** Opening Input material block **
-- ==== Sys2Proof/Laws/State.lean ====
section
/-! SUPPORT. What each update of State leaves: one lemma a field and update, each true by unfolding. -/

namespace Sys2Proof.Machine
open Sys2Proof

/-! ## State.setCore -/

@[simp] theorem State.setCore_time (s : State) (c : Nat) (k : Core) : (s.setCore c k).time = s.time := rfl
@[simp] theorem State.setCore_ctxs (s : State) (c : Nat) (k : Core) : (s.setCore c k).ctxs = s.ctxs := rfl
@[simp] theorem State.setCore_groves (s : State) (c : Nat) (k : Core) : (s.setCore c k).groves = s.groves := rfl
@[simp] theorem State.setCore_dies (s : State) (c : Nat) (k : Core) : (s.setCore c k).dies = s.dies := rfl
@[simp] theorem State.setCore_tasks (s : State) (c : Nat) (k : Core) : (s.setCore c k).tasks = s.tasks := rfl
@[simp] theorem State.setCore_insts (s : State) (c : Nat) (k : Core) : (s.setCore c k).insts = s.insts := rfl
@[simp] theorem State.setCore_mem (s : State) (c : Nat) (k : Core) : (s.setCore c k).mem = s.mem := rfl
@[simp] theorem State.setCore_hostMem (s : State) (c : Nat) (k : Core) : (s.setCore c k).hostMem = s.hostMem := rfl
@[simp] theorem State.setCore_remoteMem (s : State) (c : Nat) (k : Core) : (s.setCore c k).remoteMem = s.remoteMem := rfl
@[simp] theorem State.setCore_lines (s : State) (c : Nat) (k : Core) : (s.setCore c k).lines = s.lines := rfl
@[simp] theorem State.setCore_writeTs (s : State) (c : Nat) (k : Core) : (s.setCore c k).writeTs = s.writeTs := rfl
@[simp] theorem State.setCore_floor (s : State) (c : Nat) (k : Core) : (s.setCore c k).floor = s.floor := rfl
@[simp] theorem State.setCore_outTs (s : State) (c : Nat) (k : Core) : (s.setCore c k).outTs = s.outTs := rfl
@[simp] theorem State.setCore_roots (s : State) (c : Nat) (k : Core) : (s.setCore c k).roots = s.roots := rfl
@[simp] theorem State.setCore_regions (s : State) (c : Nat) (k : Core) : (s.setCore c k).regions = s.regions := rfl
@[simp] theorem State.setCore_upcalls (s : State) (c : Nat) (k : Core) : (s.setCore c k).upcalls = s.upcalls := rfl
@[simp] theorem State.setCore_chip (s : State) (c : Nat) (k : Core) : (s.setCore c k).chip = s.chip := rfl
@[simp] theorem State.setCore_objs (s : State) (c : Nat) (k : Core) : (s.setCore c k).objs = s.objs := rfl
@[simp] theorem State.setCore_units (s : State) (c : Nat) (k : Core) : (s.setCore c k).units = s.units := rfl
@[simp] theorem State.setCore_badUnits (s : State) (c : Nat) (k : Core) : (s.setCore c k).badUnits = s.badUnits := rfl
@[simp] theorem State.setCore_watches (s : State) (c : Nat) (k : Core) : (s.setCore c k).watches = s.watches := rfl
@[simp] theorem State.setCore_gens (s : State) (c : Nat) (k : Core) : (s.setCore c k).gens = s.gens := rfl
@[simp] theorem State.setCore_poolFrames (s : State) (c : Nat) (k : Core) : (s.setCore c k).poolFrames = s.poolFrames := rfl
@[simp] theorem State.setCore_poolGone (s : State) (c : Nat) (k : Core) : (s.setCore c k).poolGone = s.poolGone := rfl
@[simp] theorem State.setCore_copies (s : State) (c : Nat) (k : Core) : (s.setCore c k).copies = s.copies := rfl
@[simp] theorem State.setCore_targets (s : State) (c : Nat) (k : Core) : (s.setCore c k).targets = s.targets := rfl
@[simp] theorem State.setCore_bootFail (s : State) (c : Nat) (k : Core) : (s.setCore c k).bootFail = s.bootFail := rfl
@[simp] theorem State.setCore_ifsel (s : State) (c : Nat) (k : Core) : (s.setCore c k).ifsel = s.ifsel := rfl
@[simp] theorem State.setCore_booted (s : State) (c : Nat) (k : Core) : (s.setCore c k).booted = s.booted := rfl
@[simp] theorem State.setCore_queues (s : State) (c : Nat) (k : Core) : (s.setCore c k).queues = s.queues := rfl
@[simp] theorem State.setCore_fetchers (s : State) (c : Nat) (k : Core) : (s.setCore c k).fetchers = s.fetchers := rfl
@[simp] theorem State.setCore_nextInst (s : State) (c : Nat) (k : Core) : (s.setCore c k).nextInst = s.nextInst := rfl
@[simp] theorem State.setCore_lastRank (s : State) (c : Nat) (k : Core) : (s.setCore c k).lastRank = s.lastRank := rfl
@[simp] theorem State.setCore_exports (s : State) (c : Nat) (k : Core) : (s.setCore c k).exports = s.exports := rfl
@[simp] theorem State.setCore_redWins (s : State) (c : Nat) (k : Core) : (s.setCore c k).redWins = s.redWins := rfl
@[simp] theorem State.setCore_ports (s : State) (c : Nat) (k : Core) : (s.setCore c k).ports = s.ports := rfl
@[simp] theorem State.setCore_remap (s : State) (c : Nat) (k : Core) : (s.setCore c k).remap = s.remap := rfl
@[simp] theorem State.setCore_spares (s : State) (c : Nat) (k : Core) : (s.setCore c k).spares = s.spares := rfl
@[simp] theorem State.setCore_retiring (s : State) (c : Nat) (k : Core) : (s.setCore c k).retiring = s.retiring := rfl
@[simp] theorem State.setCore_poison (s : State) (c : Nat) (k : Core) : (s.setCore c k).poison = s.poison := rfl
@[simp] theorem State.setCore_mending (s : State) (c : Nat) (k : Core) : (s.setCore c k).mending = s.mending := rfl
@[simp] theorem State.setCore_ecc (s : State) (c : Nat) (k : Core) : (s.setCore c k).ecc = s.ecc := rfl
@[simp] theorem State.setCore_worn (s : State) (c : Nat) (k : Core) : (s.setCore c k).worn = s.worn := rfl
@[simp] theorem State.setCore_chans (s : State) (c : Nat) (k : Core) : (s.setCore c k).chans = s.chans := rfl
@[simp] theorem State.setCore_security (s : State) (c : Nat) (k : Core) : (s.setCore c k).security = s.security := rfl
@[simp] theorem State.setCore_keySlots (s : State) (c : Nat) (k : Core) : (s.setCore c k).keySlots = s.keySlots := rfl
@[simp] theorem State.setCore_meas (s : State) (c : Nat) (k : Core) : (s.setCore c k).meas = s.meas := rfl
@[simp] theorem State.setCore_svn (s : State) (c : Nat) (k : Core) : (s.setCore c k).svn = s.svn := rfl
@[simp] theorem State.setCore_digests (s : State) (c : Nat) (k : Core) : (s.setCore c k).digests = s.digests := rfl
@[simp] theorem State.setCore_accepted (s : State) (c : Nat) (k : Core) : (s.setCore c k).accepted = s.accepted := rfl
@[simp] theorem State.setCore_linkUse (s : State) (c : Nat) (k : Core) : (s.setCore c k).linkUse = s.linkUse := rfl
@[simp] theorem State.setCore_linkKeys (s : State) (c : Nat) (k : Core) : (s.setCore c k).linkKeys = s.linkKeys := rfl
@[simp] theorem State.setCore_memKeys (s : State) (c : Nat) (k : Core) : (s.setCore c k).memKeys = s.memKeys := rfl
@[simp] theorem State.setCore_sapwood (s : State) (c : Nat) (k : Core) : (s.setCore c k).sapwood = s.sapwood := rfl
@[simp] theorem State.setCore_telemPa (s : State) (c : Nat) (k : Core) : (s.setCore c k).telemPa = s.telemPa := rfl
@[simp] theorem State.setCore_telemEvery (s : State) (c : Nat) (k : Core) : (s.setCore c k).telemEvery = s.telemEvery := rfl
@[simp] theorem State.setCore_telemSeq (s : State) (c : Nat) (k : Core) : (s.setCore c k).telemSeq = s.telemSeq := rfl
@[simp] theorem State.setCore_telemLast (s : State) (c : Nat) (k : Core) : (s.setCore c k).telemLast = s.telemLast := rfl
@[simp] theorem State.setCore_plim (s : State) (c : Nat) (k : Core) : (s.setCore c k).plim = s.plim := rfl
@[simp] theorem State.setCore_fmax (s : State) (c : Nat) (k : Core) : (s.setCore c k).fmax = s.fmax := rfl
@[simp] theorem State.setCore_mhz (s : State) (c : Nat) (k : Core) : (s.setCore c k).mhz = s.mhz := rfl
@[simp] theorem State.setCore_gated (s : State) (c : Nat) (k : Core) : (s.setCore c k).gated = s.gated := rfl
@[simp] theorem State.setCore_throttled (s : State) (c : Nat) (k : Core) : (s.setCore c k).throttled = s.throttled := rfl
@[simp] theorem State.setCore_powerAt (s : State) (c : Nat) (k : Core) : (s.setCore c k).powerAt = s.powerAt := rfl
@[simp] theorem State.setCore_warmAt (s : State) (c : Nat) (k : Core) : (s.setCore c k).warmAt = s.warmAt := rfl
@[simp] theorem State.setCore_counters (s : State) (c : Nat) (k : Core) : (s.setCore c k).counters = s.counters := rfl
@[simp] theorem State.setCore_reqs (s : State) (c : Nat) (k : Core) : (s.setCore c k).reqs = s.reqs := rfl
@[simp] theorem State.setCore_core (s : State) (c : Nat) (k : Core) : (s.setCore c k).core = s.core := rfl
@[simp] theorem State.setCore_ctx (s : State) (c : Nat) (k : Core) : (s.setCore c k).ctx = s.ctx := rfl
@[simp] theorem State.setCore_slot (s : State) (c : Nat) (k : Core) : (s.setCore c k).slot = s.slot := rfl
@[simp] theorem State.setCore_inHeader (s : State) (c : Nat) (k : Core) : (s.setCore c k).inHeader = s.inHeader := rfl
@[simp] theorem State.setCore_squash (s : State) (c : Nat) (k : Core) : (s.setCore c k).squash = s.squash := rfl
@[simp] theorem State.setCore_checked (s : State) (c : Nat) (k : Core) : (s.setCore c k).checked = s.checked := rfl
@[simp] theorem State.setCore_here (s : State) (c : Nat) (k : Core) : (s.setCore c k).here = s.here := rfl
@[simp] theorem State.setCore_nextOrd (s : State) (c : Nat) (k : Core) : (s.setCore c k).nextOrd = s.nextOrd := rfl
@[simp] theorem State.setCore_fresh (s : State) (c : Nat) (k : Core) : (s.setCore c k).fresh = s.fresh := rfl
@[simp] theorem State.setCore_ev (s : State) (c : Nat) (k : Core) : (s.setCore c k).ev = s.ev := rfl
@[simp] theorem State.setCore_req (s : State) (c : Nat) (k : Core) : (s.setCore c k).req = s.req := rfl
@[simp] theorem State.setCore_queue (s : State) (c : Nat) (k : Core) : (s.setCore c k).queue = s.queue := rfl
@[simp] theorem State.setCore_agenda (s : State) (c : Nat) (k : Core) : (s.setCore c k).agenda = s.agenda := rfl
** Closing Input material block **
• [Requirement]: Within the material above, transcribe exactly the lines that run from the line holding "s.gated := rfl" through the line holding "s.warmAt := rfl".

• [Result for this exercise]:
@[simp] theorem State.setCore_gated (s : State) (c : Nat) (k : Core) : (s.setCore c k).gated = s.gated := rfl
@[simp] theorem State.setCore_throttled (s : State) (c : Nat) (k : Core) : (s.setCore c k).throttled = s.throttled := rfl
@[simp] theorem State.setCore_powerAt (s : State) (c : Nat) (k : Core) : (s.setCore c k).powerAt = s.powerAt := rfl
@[simp] theorem State.setCore_warmAt (s : State) (c : Nat) (k : Core) : (s.setCore c k).warmAt = s.warmAt := rfl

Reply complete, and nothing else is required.